Ook keek ik naar alle ellende onder de zon. Ik zag de tranen van de mensen die onderdrukt worden. En ze hadden niemand die hen troostte. En de mensen die hen onderdrukten, hadden de macht. Maar zij hadden óók niemand die hen troostte. Daarom vond ik dat de mensen die al gestorven zijn, er beter aan toe zijn dan de mensen die nog leven. En ik vond dat de mensen die nog niet geboren zijn, er nóg beter aan toe zijn. Want zij weten helemaal niets van alle slechte dingen die er onder de zon gebeuren. Ook zag ik dat het harde werken en zwoegen van de mensen alleen maar anderen jaloers maakt. Ook dat is maar lucht en iets teleurstellends. Het is wel waar dat je een dwaas bent als je je armen over elkaar slaat en niets doet, want dan verhonger je door je eigen luiheid. Maar toch is een beetje rust beter dan veel gezwoeg en veel teleurstellingen. Ik zag nog iets dat maar lucht is onder de zon. Namelijk iemand die alleen is, zelfs zonder kind of broer, en die toch nooit ophoudt met zwoegen. Hij blijft verlangen naar meer rijkdom. Maar voor wie zwoegt hij dan? Voor wie ziet hij ervan af om rustig van het goede te genieten? Ook dit is maar lucht en iets verkeerds. Het is beter om met z'n tweeën te zijn dan alleen. Want met z'n tweeën hebben ze een goede beloning bij hun gezwoeg. Want als ze vallen, helpt de één de ander weer overeind. Maar als iemand alleen is en valt, wie helpt hem dan weer overeind? En als ze liggen te slapen, houdt de één de ander warm. Maar hoe kan een mens warm worden als hij alleen is? En als iemand alleen is, kan hij door iemand anders overwonnen worden. Maar twee mensen kunnen tegen een vijand standhouden. En als ze met z'n drieën zijn, zijn ze nóg sterker. Net zoals een driedubbel touw niet gauw zal breken. Beter een arme jonge man die wijs is, dan een oude, onverstandige koning die van niemand goede raad wil aannemen. Want de arme, wijze jonge man komt uit de gevangenis en wordt koning, terwijl de man die als koning geboren was, arm zal worden. Ik zag alle mensen onder de zon meelopen met de jonge man die de koning zou opvolgen. Eindeloos veel mensen hebben vóór hem geleefd en weten dus niets van hem. En heel veel mensen zullen ná hem leven en niets van hem weten. Dus ook dit is maar lucht en teleurstellend.
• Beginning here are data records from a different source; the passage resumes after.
theorem Kept.roleHandover {s : State} (h : Kept A B s.chip) (c : Cmd) : Kept A B (Machine.roleHandover c s).chip := by
  unfold Machine.roleHandover
  extract_lets +onlyGivenNames other
  exact .iteS ((h.setOwner _ _).finish _ _) (h.finish _ _)

end Sys2Proof.Machine
end

section
/-! PROOFS. What keeps every MODE legal and the settings agreed: the firmware, resets and starts, jobs, shards and transfers (spec/11, spec/12, spec/13). -/

-- One after another: started side by side, this many short proofs take more memory than the check has.
set_option Elab.async false

open Sys2Proof Sys2Proof.Machine
namespace Sys2Proof.Machine
variable {A B : Prop}

theorem Kept.fusesS {s : State} (h : Kept A B s.chip) (f : Fuses) : Kept A B ({ s with fuses := f } : State).chip := h

/-! ### Blocks at reset (R18, R44, R577) -/

/-- A block whose registers all hold their reset values. -/
def blankBlock (b : BlockId) (c : Chip) : Chip :=
  { c with hung := tput (fun _ => false) c.hung (blockKey b) false, regs := tput (fun _ => []) c.regs (blockKey b) [] }

theorem regReset_state (k : BKind) : natBits (regReset k 0x002).toNat 1 0 = 0 := by cases k <;> decide

theorem bState_of_blank {c : Chip} {b : BlockId} (h : blkRegs c b = []) : bState c b = 0 := by
  rw [bState, getF, rawReg, h]
  exact regReset_state _

namespace Kept
variable {c : Chip}

theorem blankBlock (h : Kept A B c) (b : BlockId) : Kept A B (blankBlock b c) := by
  have hn {q : BlockId} (hq : q ≠ b) (n : Nat) : rawReg (Machine.blankBlock b c) q n = rawReg c q n := by
    have : blockKey q ≠ blockKey b := fun e => hq (blockKey_injective e)
    simp [rawReg, blkRegs, Machine.blankBlock, tget_tput_ne _ _ _ this]
  refine ⟨fun ha => settingsAgree_step (h.1 ha) fun r hr => .inl ?_, h.2⟩
  by_cases hb : .cls r = b
  · have h0 : bState (Machine.blankBlock b c) (.cls r) = 0 := bState_of_blank (by simp [blkRegs, Machine.blankBlock, hb])
    omega
  · exact ⟨by rwa [bState, getF_of_rawReg (hn hb 2)] at hr, fun n _ => hn hb n⟩

theorem resetBlock (h : Kept A B c) (b : BlockId) : Kept A B (Machine.resetBlock b c) := by
  have h1 := h.blankBlock b
  unfold Machine.resetBlock
  exact .ite (h1.setMark b (hi := 8) (lo := 8) (by decide) 1) h1

/-- A package of the same strands whose blocks are all at reset. -/
theorem blank {d : Chip} (h : Kept A B c) (hr : d.regs = []) (hc : d.cores = c.cores) : Kept A B d := by
  refine ⟨fun _ r hs => ?_, fun hb u => ?_⟩
  · have h0 : bState d (.cls r) = 0 := bState_of_blank (by rw [blkRegs, hr]; rfl)
    omega
  · rw [strandOf_of_cores hc]; exact h.2 hb u

theorem loadFuses (h : Kept A B c) : Kept A B (Machine.loadFuses c) := by
  unfold Machine.loadFuses
  refine Kept.foldl h _ fun d r hd => List.foldlRecOn _ _ hd fun e he off ho => he.setRaw (unwatched ?_) _
  simp only [List.mem_cons, List.not_mem_nil, or_false] at ho
  omega

theorem keepFuses (h : Kept A B c) (old : Chip) (r : Nat) : Kept A B (Machine.keepFuses old r c) := by
  unfold Machine.keepFuses
  refine List.foldlRecOn _ _ h fun e he off ho => he.setRaw (unwatched ?_) _
  simp only [List.mem_cons, List.not_mem_nil, or_false] at ho
  omega

end Kept

theorem Kept.roleClaim {s : State} (h : Kept A B s.chip) (c : Cmd) : Kept A B (Machine.roleClaim c s).chip := by
  unfold Machine.roleClaim
  extract_lets +onlyGivenNames me
  split
  · exact h.finish _ _
  · exact .iteS (h.finish _ _) (Kept.iteS ((h.setOwner _ _).finish _ _) (h.finish _ _))

theorem Kept.eventRead {s : State} (h : Kept A B s.chip) (c : Cmd) : Kept A B (Machine.eventRead c s).chip := by
  unfold Machine.eventRead
  extract_lets +onlyGivenNames l
  exact h.finish _ _

theorem Kept.eventLogFlush {s : State} (h : Kept A B s.chip) : Kept A B (Machine.eventLogFlush s).chip := by
  unfold Machine.eventLogFlush
  exact .iteS h.flushLog h

theorem Kept.rcCounterSweep {s : State} (h : Kept A B s.chip) : Kept A B (Machine.rcCounterSweep s).chip := by
  unfold Machine.rcCounterSweep
  split
  · exact h
  extract_lets +onlyGivenNames one r
  have hr : Kept A B r.1.chip := foldl_keeps (P := fun x : State × List Nat => Kept A B x.1.chip) (fun x off hx => hx.busRead _ _) _ _ h
  clear_value r
  exact hr.logEvent _ _ _

theorem Kept.flashBad {s : State} (h : Kept A B s.chip) (b : Nat) : Kept A B (Machine.flashBad b s).chip := by
  unfold Machine.flashBad
  split
  · exact h
  · extract_lets +onlyGivenNames s1 low
    have hs1 : Kept A B s1.chip := (h.modFlash _).logEvent _ _ _
    clear_value s1
    exact .iteS (hs1.logEvent _ _ _) hs1

theorem Kept.settingsRead {s : State} (h : Kept A B s.chip) (c : Cmd) : Kept A B (Machine.settingsRead c s).chip := by
  unfold Machine.settingsRead
  extract_lets +onlyGivenNames x
  exact h.finish _ _

theorem Kept.settingsWrite {s : State} (h : Kept A B s.chip) (c : Cmd) : Kept A B (Machine.settingsWrite c s).chip := by
  unfold Machine.settingsWrite
  exact .iteS ((h.putSetting _ _).finish _ _) (h.finish _ _)

theorem Kept.regReadCmd {s : State} (h : Kept A B s.chip) (c : Cmd) : Kept A B (Machine.regReadCmd c s).chip := by
  unfold Machine.regReadCmd
  split
  · exact h.finish _ _
  · exact .iteS h (Kept.finish (Kept.modChip (h.busRead _ _)) _ _)

theorem Kept.regWriteCmd {s : State} (h : Kept A B s.chip) (c : Cmd) : Kept A B (Machine.regWriteCmd c s).chip := by
  unfold Machine.regWriteCmd
  split
  · exact h.finish _ _
  · exact .iteS h (Kept.finish (Kept.modChip (h.busWrite _ _ _)) _ _)

theorem Kept.attest {s : State} (h : Kept A B s.chip) (c : Cmd) : Kept A B (Machine.attest c s).chip := by
  unfold Machine.attest
  extract_lets +onlyGivenNames body
  exact h.finish _ _

theorem Kept.authFail {s : State} (h : Kept A B s.chip) (c : Cmd) (res : List Nat) : Kept A B (Machine.authFail c res s).chip := by
  unfold Machine.authFail
  exact (h.logEvent _ _ _).finish _ _

theorem Kept.ideKeyx {s : State} (h : Kept A B s.chip) (c : Cmd) : Kept A B (Machine.ideKeyx c s).chip := by
  unfold Machine.ideKeyx
  extract_lets +onlyGivenNames ek
  exact .iteS (h.authFail _ _) (((h.tickFresh _).modPcie _ _).finish _ _)

theorem Kept.ideStart {s : State} (h : Kept A B s.chip) (c : Cmd) : Kept A B (Machine.ideStart c s).chip := by
  unfold Machine.ideStart
  extract_lets +onlyGivenNames p
  split
  · exact h.finish _ _
  · exact (h.modPcie _ _).finish _ _

theorem Kept.ideFail {s : State} (h : Kept A B s.chip) (p : Nat) : Kept A B (Machine.ideFail p s).chip := by
  unfold Machine.ideFail
  exact .iteS (Kept.iteS ((h.modPcie _ _).logEvent _ _ _) (h.modPcie _ _)) h

theorem Kept.fwBlock {s : State} (h : Kept A B s.chip) (c : Cmd) : Kept A B (Machine.fwBlock c s).chip := by
  unfold Machine.fwBlock
  exact .iteS ((h.logEvent _ _ _).finish _ _) (((h.modFlash _).modWarden _).finish _ _)

theorem Kept.emptyStaging {s : State} (h : Kept A B s.chip) : Kept A B (Machine.emptyStaging s).chip := by
  unfold Machine.emptyStaging
  exact h.modWarden _

theorem Kept.fwCommit {s : State} (h : Kept A B s.chip) (c : Cmd) : Kept A B (Machine.fwCommit c s).chip := by
  unfold Machine.fwCommit
  extract_lets +onlyGivenNames len
  split
  · exact h.background _ _
  · extract_lets +onlyGivenNames slot img
    split
    · exact ((h.logEvent _ _ _).emptyStaging).background _ _
    · extract_lets +onlyGivenNames s1
      have hs1 : Kept A B s1.chip := (h.modFlash _).logEvent _ _ _
      clear_value s1
      exact ((hs1.modWarden _).emptyStaging).background _ _

theorem Kept.flashRefresh {s : State} (h : Kept A B s.chip) (worn : Bool) : Kept A B (Machine.flashRefresh worn s).chip := by
  unfold Machine.flashRefresh
  split
  · exact h
  · split
    · exact h
    · extract_lets +onlyGivenNames slot img
      exact .iteS (h.logEvent _ _ _) (Kept.iteS h (((h.modFlash _).modWarden _).logEvent _ _ _))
Prediker 4:1-16 Statenvertaling (Importantia edition) (STV)

Daarna wende ik mij, en zag aan al de onderdrukkingen, die onder de zon geschieden; en ziet, er waren de tranen der verdrukten, en dergenen, die geen trooster hadden; en aan de zijde hunner verdrukkers was macht, zij daarentegen hadden geen vertrooster. Dies prees ik de doden, die alrede gestorven waren, boven de levenden, die tot nog toe levend zijn. Ja, hij is beter dan die beiden, die nog niet geweest is, die niet gezien heeft het boze werk, dat onder de zon geschiedt. Verder zag ik al den arbeid en alle geschikkelijkheid des werks, dat het den mens nijd van zijn naaste aanbrengt. Dat is ook ijdelheid en kwelling des geestes. De zot vouwt zijn handen samen, en eet zijn eigen vlees. Een hand vol met rust is beter, dan beide de vuisten vol met arbeid en kwelling des geestes. Ik wendde mij wederom, en ik zag een ijdelheid onder de zon; Daar is er een, en geen tweede; hij heeft ook geen kind, noch broeder; nochtans is van al zijn arbeid geen einde; ook wordt zijn oog niet verzadigd van den rijkdom, en zegt niet: Voor wien arbeide ik toch, en doe mijn ziel gebrek hebben van het goede? Dit is ook ijdelheid, en het is een moeilijke bezigheid. Twee zijn beter dan één; want zij hebben een goede beloning van hun arbeid; Want indien zij vallen, de een richt zijn metgezel op; maar wee den ene, die gevallen is, want er is geen tweede om hem op te helpen. Ook, indien twee te zamen liggen, zo hebben zij warmte; maar hoe zou een alleen warm worden? En indien iemand den een mocht overweldigen, zo zullen de twee tegen hem bestaan; en een drievoudig snoer wordt niet haast gebroken. Beter is een arm en wijs jongeling, dan een oud en zot koning, die niet weet van meer vermaand te worden. Want een komt uit het gevangenhuis, om koning te zijn; daar ook een, die in zijn koninkrijk geboren is, verarmt. Ik zag al de levenden wandelen onder de zon, met den jongeling, den tweede, die in diens plaats staan zal. Er is geen einde van al het volk, van allen, die voor hen geweest zijn; de nakomelingen zullen zich ook over hem niet verblijden; gewisselijk, dat is ook ijdelheid en kwelling des geestes.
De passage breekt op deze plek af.